▶ TASK PROMPT:
Reproduce the entries shown below only from the line with "a pre-emption has done" down to the line with "let who := blockWho o s", keeping both end lines and copying each one exactly.

[Saved entries]
▽

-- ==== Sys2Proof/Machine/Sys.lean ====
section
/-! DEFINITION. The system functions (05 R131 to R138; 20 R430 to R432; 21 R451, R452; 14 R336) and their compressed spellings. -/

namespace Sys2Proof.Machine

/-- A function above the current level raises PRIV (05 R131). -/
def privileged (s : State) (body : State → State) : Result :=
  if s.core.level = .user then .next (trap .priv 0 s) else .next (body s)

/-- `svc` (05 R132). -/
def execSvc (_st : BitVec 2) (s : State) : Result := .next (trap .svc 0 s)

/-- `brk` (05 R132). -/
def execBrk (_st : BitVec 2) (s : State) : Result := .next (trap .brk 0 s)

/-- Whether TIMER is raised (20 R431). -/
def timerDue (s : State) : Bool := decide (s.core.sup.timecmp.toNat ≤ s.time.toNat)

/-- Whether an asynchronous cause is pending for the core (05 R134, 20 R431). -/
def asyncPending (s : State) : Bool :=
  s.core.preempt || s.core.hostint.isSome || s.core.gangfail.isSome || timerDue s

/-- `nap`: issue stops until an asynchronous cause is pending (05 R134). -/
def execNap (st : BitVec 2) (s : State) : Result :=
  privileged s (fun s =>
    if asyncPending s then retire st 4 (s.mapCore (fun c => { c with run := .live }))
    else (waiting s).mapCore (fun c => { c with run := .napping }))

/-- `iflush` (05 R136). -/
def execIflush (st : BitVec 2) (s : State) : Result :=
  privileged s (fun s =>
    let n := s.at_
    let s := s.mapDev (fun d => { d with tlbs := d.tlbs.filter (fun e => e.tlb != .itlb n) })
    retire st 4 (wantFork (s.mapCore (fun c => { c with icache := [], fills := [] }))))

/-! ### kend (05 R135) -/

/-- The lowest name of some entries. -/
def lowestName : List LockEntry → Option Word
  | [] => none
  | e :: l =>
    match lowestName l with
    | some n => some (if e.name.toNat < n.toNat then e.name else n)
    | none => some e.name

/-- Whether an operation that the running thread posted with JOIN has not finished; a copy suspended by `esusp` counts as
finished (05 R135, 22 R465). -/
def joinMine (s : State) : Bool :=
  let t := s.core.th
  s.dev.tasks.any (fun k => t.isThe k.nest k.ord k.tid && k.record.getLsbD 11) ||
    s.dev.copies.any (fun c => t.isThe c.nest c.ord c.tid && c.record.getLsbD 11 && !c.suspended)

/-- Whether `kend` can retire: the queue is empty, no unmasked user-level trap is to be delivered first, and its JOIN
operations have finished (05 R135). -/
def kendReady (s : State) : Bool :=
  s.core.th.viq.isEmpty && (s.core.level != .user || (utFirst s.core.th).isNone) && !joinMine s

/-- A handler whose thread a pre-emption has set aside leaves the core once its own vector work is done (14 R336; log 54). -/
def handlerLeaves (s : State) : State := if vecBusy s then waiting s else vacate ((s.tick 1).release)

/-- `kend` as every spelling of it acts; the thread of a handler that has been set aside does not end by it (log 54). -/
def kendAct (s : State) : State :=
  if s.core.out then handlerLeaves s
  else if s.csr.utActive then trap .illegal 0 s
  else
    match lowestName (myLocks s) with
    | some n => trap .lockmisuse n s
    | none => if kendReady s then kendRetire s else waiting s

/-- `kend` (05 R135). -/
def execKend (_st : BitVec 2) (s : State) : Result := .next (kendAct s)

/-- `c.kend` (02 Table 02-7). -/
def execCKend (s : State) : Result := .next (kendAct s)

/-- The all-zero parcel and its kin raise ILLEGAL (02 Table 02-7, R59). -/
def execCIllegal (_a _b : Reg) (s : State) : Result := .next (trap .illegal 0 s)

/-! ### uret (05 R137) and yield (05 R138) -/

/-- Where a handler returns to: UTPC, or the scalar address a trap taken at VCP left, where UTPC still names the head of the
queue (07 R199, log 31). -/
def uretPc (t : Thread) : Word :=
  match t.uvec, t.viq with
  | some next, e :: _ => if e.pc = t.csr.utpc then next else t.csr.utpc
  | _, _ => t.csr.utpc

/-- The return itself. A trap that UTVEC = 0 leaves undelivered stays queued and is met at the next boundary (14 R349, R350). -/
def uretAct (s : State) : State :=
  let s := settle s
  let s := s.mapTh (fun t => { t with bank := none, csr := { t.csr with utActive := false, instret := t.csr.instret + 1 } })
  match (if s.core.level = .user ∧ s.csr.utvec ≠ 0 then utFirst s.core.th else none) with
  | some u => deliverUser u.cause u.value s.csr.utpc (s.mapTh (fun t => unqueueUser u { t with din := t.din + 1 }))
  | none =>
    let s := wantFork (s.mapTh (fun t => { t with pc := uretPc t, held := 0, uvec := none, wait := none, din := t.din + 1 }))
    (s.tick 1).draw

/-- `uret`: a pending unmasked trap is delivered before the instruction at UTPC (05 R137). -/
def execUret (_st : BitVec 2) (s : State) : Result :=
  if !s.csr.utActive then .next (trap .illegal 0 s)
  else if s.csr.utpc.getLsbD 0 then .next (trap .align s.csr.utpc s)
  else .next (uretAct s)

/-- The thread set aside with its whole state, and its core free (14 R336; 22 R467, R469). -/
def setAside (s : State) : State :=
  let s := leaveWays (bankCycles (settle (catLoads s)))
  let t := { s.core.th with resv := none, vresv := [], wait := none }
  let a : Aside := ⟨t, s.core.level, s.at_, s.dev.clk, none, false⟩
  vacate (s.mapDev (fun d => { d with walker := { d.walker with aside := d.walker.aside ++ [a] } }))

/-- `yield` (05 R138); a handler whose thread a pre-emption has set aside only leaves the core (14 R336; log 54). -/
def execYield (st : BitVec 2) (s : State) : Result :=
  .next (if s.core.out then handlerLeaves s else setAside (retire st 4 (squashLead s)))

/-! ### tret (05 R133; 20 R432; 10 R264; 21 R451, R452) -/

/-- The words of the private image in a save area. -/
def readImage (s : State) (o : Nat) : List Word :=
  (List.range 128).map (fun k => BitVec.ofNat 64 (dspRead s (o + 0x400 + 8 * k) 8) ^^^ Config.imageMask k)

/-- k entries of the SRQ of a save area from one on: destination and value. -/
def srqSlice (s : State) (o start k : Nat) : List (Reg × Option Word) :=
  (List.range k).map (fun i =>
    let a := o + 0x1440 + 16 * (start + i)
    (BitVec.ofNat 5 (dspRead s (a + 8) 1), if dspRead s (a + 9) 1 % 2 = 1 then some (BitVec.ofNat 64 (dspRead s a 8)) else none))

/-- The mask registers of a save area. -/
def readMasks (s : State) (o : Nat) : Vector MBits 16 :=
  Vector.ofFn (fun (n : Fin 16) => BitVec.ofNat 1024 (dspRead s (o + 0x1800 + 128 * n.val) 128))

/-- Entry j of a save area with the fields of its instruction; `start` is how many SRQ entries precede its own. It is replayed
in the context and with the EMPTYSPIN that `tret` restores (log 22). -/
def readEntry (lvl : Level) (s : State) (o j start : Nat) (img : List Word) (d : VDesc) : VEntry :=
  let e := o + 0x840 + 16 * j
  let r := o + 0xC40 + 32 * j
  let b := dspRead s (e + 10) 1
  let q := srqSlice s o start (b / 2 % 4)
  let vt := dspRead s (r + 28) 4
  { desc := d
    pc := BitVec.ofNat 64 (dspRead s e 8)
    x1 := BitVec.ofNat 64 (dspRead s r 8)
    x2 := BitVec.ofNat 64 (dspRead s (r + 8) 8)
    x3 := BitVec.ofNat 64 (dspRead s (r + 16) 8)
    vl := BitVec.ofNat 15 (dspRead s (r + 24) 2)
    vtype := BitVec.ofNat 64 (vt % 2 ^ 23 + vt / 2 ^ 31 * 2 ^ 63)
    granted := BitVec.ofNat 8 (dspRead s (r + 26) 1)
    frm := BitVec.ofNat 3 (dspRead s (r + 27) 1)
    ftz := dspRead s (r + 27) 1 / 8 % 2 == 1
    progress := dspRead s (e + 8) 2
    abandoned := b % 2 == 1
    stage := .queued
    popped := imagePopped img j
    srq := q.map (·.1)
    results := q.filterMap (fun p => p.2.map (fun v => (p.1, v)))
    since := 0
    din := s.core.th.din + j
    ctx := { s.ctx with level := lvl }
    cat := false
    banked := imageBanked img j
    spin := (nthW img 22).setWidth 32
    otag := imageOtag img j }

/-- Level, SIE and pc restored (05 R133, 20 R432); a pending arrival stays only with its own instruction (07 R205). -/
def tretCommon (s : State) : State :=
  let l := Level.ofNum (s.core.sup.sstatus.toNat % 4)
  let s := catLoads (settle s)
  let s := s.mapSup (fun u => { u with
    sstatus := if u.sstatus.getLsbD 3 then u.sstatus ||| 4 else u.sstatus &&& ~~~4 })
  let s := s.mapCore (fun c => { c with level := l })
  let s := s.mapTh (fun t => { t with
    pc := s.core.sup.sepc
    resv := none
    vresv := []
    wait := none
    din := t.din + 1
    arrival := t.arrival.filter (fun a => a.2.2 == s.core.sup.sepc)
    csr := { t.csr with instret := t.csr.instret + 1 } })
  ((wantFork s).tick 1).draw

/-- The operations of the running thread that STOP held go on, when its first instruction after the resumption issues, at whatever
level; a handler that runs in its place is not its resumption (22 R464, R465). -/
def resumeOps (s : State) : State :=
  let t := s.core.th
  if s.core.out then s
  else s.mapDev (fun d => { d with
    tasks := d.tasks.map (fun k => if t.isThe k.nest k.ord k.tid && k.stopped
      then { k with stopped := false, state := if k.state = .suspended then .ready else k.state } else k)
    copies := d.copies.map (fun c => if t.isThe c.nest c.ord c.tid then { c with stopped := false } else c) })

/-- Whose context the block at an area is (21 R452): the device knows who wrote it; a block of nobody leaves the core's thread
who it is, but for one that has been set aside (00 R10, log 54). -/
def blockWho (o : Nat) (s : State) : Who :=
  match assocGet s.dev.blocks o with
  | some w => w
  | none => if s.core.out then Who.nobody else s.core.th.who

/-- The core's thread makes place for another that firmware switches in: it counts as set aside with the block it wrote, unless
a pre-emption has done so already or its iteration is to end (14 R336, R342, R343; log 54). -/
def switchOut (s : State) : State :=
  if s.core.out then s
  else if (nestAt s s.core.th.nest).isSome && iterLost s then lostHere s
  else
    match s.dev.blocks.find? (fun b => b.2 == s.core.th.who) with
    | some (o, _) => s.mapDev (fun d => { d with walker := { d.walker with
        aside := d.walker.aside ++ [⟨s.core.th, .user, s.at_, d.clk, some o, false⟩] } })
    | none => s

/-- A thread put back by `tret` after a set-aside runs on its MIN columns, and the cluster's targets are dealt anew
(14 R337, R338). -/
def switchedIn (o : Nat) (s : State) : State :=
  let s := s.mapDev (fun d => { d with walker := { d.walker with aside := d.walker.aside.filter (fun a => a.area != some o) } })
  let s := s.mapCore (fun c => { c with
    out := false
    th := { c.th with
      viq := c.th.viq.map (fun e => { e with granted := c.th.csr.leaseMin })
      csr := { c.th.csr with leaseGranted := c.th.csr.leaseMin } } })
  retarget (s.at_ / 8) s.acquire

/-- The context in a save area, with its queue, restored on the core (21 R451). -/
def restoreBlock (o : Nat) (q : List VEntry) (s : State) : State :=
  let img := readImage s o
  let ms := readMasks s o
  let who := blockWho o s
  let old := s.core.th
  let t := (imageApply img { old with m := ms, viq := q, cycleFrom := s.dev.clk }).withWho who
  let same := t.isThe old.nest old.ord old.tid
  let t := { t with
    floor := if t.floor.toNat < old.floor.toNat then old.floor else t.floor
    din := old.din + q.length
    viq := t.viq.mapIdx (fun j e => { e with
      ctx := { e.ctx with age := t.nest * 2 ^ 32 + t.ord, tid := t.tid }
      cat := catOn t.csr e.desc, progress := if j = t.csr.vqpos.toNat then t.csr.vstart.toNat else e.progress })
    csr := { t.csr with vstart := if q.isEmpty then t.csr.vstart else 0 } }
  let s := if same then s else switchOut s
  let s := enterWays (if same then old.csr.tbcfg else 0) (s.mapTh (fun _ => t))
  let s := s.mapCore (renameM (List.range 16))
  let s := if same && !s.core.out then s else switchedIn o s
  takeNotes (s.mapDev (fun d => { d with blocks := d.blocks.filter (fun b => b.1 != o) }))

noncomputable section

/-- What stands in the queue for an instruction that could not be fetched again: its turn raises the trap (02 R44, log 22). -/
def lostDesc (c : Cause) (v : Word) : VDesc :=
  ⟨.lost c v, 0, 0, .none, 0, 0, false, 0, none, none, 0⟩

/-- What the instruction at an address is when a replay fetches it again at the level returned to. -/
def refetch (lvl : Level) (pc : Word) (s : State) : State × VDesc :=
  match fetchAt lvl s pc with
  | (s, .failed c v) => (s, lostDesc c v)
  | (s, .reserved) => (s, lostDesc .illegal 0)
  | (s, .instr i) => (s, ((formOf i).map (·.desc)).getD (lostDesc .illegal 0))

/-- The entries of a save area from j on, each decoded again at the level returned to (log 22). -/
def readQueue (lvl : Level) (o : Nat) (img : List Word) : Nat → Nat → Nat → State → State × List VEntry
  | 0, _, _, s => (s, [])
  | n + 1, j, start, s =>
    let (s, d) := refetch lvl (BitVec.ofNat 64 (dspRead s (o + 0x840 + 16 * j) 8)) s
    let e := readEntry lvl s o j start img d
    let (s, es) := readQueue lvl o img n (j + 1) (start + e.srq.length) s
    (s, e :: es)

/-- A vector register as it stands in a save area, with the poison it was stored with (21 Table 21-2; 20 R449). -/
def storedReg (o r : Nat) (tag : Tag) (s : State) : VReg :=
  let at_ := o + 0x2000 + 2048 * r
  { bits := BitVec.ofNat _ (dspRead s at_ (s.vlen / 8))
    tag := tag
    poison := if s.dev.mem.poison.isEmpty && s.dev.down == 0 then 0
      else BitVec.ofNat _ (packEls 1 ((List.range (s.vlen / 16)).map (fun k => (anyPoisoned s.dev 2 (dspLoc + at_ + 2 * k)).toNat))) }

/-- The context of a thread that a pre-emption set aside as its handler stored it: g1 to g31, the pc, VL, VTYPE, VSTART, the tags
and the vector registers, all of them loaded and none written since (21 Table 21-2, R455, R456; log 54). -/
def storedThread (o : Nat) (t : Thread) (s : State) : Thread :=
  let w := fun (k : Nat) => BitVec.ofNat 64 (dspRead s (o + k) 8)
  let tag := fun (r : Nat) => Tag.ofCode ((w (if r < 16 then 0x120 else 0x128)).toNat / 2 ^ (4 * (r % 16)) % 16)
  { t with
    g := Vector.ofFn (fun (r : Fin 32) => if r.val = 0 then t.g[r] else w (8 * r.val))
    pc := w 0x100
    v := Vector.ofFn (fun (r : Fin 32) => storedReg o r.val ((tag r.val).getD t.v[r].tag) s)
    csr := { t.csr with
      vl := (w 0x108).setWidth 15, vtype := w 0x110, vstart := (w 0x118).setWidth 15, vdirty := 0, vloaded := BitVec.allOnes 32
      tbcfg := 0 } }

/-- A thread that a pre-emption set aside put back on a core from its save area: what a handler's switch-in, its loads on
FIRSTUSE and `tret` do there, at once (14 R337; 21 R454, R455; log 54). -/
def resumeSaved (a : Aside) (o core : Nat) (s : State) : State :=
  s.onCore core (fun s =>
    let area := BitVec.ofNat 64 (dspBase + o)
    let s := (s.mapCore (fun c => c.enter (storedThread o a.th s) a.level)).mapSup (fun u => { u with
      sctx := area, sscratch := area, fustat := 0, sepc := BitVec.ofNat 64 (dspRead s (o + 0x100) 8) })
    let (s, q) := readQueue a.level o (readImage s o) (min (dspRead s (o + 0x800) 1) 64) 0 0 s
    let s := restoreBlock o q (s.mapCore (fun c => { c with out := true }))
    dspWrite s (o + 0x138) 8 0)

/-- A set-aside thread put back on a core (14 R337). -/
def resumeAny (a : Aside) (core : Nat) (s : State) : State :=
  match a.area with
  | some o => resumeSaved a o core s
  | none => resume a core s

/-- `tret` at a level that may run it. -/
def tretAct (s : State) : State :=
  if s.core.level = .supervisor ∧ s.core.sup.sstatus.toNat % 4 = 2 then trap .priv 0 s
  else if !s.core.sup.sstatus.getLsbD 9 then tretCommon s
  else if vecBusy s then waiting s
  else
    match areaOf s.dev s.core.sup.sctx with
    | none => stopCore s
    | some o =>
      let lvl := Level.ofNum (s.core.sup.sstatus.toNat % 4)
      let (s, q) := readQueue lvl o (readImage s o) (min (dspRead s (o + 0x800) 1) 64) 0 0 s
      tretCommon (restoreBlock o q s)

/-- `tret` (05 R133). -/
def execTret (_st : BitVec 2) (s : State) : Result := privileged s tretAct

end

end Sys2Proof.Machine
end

△

▶ RESPONSE TO THIS EXERCISE:
a pre-emption has done so already or its iteration is to end (14 R336, R342, R343; log 54). -/
def switchOut (s : State) : State :=
  if s.core.out then s
  else if (nestAt s s.core.th.nest).isSome && iterLost s then lostHere s
  else
    match s.dev.blocks.find? (fun b => b.2 == s.core.th.who) with
    | some (o, _) => s.mapDev (fun d => { d with walker := { d.walker with
        aside := d.walker.aside ++ [⟨s.core.th, .user, s.at_, d.clk, some o, false⟩] } })
    | none => s

/-- A thread put back by `tret` after a set-aside runs on its MIN columns, and the cluster's targets are dealt anew
(14 R337, R338). -/
def switchedIn (o : Nat) (s : State) : State :=
  let s := s.mapDev (fun d => { d with walker := { d.walker with aside := d.walker.aside.filter (fun a => a.area != some o) } })
  let s := s.mapCore (fun c => { c with
    out := false
    th := { c.th with
      viq := c.th.viq.map (fun e => { e with granted := c.th.csr.leaseMin })
      csr := { c.th.csr with leaseGranted := c.th.csr.leaseMin } } })
  retarget (s.at_ / 8) s.acquire

/-- The context in a save area, with its queue, restored on the core (21 R451). -/
def restoreBlock (o : Nat) (q : List VEntry) (s : State) : State :=
  let img := readImage s o
  let ms := readMasks s o
  let who := blockWho o s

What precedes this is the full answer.